El fenómeno descrito remite a uno de los vacíos más sorprendentes de la nueva izquierda: su falta de un auténtico proyecto político, entendiendo por tal una hoja de ruta realista y eficaz para manejar el aparato estatal.

No es fortuito que el gobierno de Boric finalice con una crisis de índole geopolítica (porque en ese preciso plano se sitúa el desaguisado relativo al cable chino). Lo propio ocurre con la reveladora equidistancia que busca transmitir el mandatario saliente ante el bombardeo de Irán (como si Estados Unidos y la tiranía de los ayatolas fueran exactamente dos caras de la misma moneda). Todo esto confirma el talante de su administración, en distintos niveles.
En el más visible, se trata de la enésima ocasión en que su gobierno padece problemas en materia de relaciones internacionales. Uno de los rasgos singulares de su período ha sido la acumulación de tropiezos en ese campo, literalmente desde que asumió (ahí Boric culpó al rey Felipe por el atraso en la ceremonia de cambio de mando). “Discreción, criterio y prudencia no han sido la tónica”, denunció la Asociación de Diplomáticos de Carrera una vez difundida una de las célebres fotos del embajador Velasco. Y así, suma y sigue.
En rigor, ni la política exterior “turquesa” ni el prisma plurinacional que se reivindicaba en esos días de 2022 dieron los frutos añorados. De un modo inédito en el Chile posdictadura, la errática conducción de la Cancillería se convirtió en noticia permanente. Esto derivó en una singularidad adicional: la temprana salida de la exministra Urrejola, luego de una vergonzosa filtración de audios (por cierto, a estas alturas resulta tragicómico el entusiasta pronóstico de Urrejola sobre el supuesto liderazgo global de Boric).
El fenómeno descrito remite a uno de los vacíos más sorprendentes de la nueva izquierda: su falta de un auténtico proyecto político, entendiendo por tal una hoja de ruta realista y eficaz para manejar el aparato estatal. Al acercarse el cierre de este gobierno, y por tanto la hora del balance, es pertinente recordar esta paradoja. Boric, Jackson y Vallejo —así como los viejos tercios que les rindieron pleitesía— pusieron todas sus fichas retóricas y constitucionales en el Estado como motor de “las transformaciones” y, sin embargo, no sabían qué diablos hacer con dicho Estado ni en seguridad, ni en defensa ni en relaciones exteriores; sus funciones básicas.

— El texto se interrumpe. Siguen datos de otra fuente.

-- ==== Sys2Proof/Machine/Heads.lean ====
section
/-! DEFINITION. The heads of an egress that may leave (R162, R166, R192, R233, R235), the counter events that time brings (R524), and the
passing of time to a command's instant. -/

namespace Sys2Proof.Machine

/-- The partition number of traffic of a grove partition that no crown partition of this crown holds, and of the firmware's own (DESIGN
CHOICE, log entry 147). -/
abbrev noPart : Nat := 64

/-! ### Tokens of C7 (R162) -/

/-- R162: 2 % of an egress port's trained rate at full width. -/
def State.c7Rate (s : State) (g : Nat) : Nat :=
  if isT g then
    match (s.trunk (trunkOfG g)).rate with
    | 1 => 265625
    | 2 => 1062500
    | 3 => 2125000
    | _ => 0
  else
    let h := s.hport (portOfG (s.portLowG g))
    gt10 h.rate * h.width * 250

/-- R162: the C7 bucket of an egress port, full at link-up. -/
def State.c7Bucket (s : State) (g : Nat) : Bucket :=
  (assocGetD s.core.c7 g { level := 4096000000, at_ := s.now }).fill (s.c7Rate g) 4096000000 s.now

/-- R162: a C7 message of a length may start. -/
def State.c7May (s : State) (g len : Nat) : Bool :=
  let b := s.c7Bucket g
  ((len * 1000000 : Nat) : Int) ≤ b.level || b.level = 4096000000

/-- A trunk message whose LAST FU has been sent: it only waits to be acknowledged (R281). -/
def Desc.left (d : Desc) : Bool := d.lastSeq.isSome

/-! ### Heads that may leave (R166, R233) -/

/-- R225, R238: the partition of a descriptor has flows (DESIGN CHOICE, log entry 147). -/
def State.flows (s : State) (p : Nat) : Bool := noPart ≤ p || (s.part p).state = .active

/-- R296: a locked twig sends only the TLPs of the locked sequence. -/
def State.lockLets (s : State) (d : Desc) : Bool :=
  s.fabric.locks.all (fun k => k.twig ≠ d.egress || k.via.isSome || (d.part == k.part && d.rclass = .host))

/-- One source (R166). -/
def Desc.sameSource (d e : Desc) : Bool := d.src == e.src && d.part == e.part && d.reqId == e.reqId && d.cls == e.cls

/-- R166: `e` is older than `d`: by their order stamps modulo 2³², and by their places where the stamps agree (DESIGN CHOICE, log entry
149). -/
def olderThan (d e : Desc) (before : Bool) : Bool :=
  if e.order = d.order then before else (d.order - e.order).toNat < 2 ^ 31

/-- R166: a non-posted request or completion that no older posted TLP of its source holds back. -/
def orderLets (waiting : List Desc) (d : Desc) : Bool :=
  fcOf d.kind = 0 || d.passes ||
    (waiting.zipIdx.all (fun e => !(fcOf e.1.kind = 0 && e.1.sameSource d &&
      olderThan d e.1 (waiting.zipIdx.any (fun f => f.1.id == d.id && e.2 < f.2)))))

/-- What waits at an egress and has not begun to leave. -/
def State.waitingAt (s : State) (g : Nat) : List Desc := s.core.queues.filter (fun d => d.egress == g && d.sentFus == 0 && !d.left)

/-- The heads of an egress, oldest first: the first of each flow's sub-queues, if it may leave (DESIGN CHOICE, log entry 149). -/
def State.headsOf (s : State) (g : Nat) : List Desc :=
  let l := s.waitingAt g
  let firsts := l.foldl (fun (acc : List Desc) d =>
    if acc.any (fun e => e.cls == d.cls && e.part == d.part && fcOf e.kind == fcOf d.kind) then acc else acc ++ [d]) []
  firsts.filter (fun d => d.eligible && !d.nullified && s.flows d.part && s.lockLets d && orderLets l d)

/-! ### Shapers and allotments (R192, R235) -/

/-- A class shaper's bucket, full at first, brought up to date; none where the class is not shaped (DESIGN CHOICE, log entry 74). -/
def State.shaper (s : State) (g cls : Nat) : Option (Bucket × Nat) :=
  let v := s.getDef (Key.EGRESS_SHAPE + 256 * cls + g) 0xFFFF0100
  if field v 31 16 = 0xFFFF then none
  else
    let cap := field v 15 0 * 256000000
    let b := (assocGetD s.core.shapers (g, cls) { level := cap, at_ := s.now }).fill (field v 31 16 * 100000) cap s.now
    some (b, cap)

/-- The shaper of a head's class allows it: the bucket holds its LEN, or is full (DESIGN CHOICE, log entry 145). -/
def State.shaperLets (s : State) (g : Nat) (d : Desc) : Bool :=
  match s.shaper g d.cls with
  | none => true
  | some (b, cap) => decide (((d.len * 1000000 : Nat) : Int) ≤ b.level) || decide (b.level = (cap : Int))

/-- PART_MAX_RATE caps a partition. -/
def State.capped (s : State) (p : Nat) : Bool := p < 64 && s.getDef (Key.PART_MAX_RATE + p) 0xFFFF ≠ 0xFFFF

/-- What a limb holds for a partition. -/
def State.allotment (s : State) (l p : Nat) : Int := assocGetD s.core.allotments (l, p) 0

/-- The partition's allotment holds a head's LEN. -/
def State.allotLets (s : State) (g : Nat) (d : Desc) : Bool := !s.capped d.part || (d.len : Int) ≤ s.allotment (limbOf g) d.part

/-! ### Counter events that time brings (R97, R196, R238, R524) -/

/-- R154, R524: core cycles of a clock domain, numbered as the freeze groups, from one instant to another: between 1.990 and 2.000 to
the ns; how many is a free value (DEDUCED, log entry 66). -/
def coreCycles (domain from_ to_ : Nat) : Nat :=
  let dt := to_ - from_
  let least := ceilDiv (199 * dt) 100
  least + Config.clockDrift domain to_ % (2 * dt - least + 1)

/-- R162: how long a C7 head of an egress waits for tokens, in ns, at most `most`; 0 where none waits. -/
def State.c7Wait (s : State) (g most : Nat) : Nat :=
  ((s.headsOf g).filter (fun d => d.cls = 7 && !s.c7May g d.len)).foldl (fun n d =>
    let lack := (min ((d.len * 1000000 : Nat) : Int) 4096000000 - (s.c7Bucket g).level).toNat
    max n (if s.c7Rate g = 0 then most else min most (ceilDiv lack (s.c7Rate g)))) 0

/-- R235: an eligible head of an egress waits for its partition's allotment alone. -/
def State.allotWaits (s : State) (g : Nat) : Bool := (s.headsOf g).any (fun d => d.cls ≠ 7 && s.shaperLets g d && !s.allotLets g d)

/-- The twigs of a limb. -/
def limbTwigs (l : Nat) : List Nat := (List.range 160).filter (fun g => limbOf g == l)

/-- R171: a lossless message waits because the intake of a stem has refused it. -/
def State.intakeRefuses (s : State) (d : Nat) : Bool :=
  s.core.waiting.any (fun w => w.refused && w.descs.any (fun x => x.egress == 160 + d && x.cls ≠ 6))

/-- How much a counter's time-driven event adds up to an instant, by the state in which the time passed (DEDUCED, log entry 66). -/
def State.timeCount (s : State) (to_ n : Nat) : Nat :=
  let cycles := coreCycles (counterGroup n) s.now to_
  let port := s.hport (portOfG (n / 16))
  let owns : Bool := s.portLowG (n / 16) = n / 16
  match field (s.get (Key.CNT_CTL + n)) 9 0 with
  | 0x001 => cycles
  | 0x002 => if s.power.ref25 then to_ / 40 - s.now / 40 else 0
  | 0x10C => if owns && (port.lstate = .l1 || port.lstate = .l11 || port.lstate = .l12) then cycles else 0
  | 0x10D => if owns && port.lstate = .l0 && port.l0pWidth < port.width then cycles else 0
  | 0x20B =>
    let ns := (limbTwigs ((n - 2880) / 16)).foldl (fun m g => max m (s.c7Wait g (to_ - s.now))) 0
    coreCycles (counterGroup n) s.now (s.now + ns)
  | 0x20D => if s.sharedFree ((n - 2880) / 16) ≤ 0 then cycles else 0
  | 0x213 => if (limbTwigs ((n - 2880) / 16)).any s.allotWaits then cycles else 0
  | 0x285 => if s.intakeRefuses ((n - 3008) / 16) then cycles else 0
  | _ => 0

/-- The counters that select an event and count. -/
def State.selected (s : State) : List Nat :=
  ((s.dict.map (·.1)).filter (fun k => Key.CNT_CTL ≤ k && k < Key.CNT_CTL + 3136)).map (· - Key.CNT_CTL) |>.filter s.counting

/-! ### Passing time -/

/-- The instant of a command: the local count never runs back, and what left the module before is gone; then what the time between has
brought is counted, while the module is powered. -/
def State.reach (s : State) (t : Nat) : State :=
  { s with out := [], now := max s.now t, time := s.time.advance (max s.now t - s.now) }
def State.tick (s : State) (t : Nat) : State :=
  (s.reach t).each (if s.power.standby then s.selected else []) (fun u n => u.addCounterEv n (s.timeCount (max s.now t) n))

/-- The shape of every meaning: time passes to the command's instant, then the effect takes place; the queue is not the command's to
change (DESIGN CHOICE, log entry 1) (DESIGN CHOICE, log entry 162). -/
def act1 (s : State) (t : Nat) (f : State → State) : Host.Outcome State Fault Refusal :=
  .next { f (s.tick t) with pending := s.pending }


end Sys2Proof.Machine
end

Pero cabe un matiz. En el oficialismo sí existió una facción con claridad y determinación, tanto respecto de sus objetivos como de los medios que está dispuesta a emplear: el PC. Este partido jamás modificó su agenda, ni siquiera después del homicidio del exteniente Ojeda en tierras chilenas, orquestado por Diosdado Cabello. Al respaldarlo siempre y mantenerlo en posiciones estratégicas, el presidente Boric pareciera ser un peón del ajedrez comunista. Si había alguna duda, el bullado cable chino y su reacción ante el bombardeo de Irán la terminan de despejar.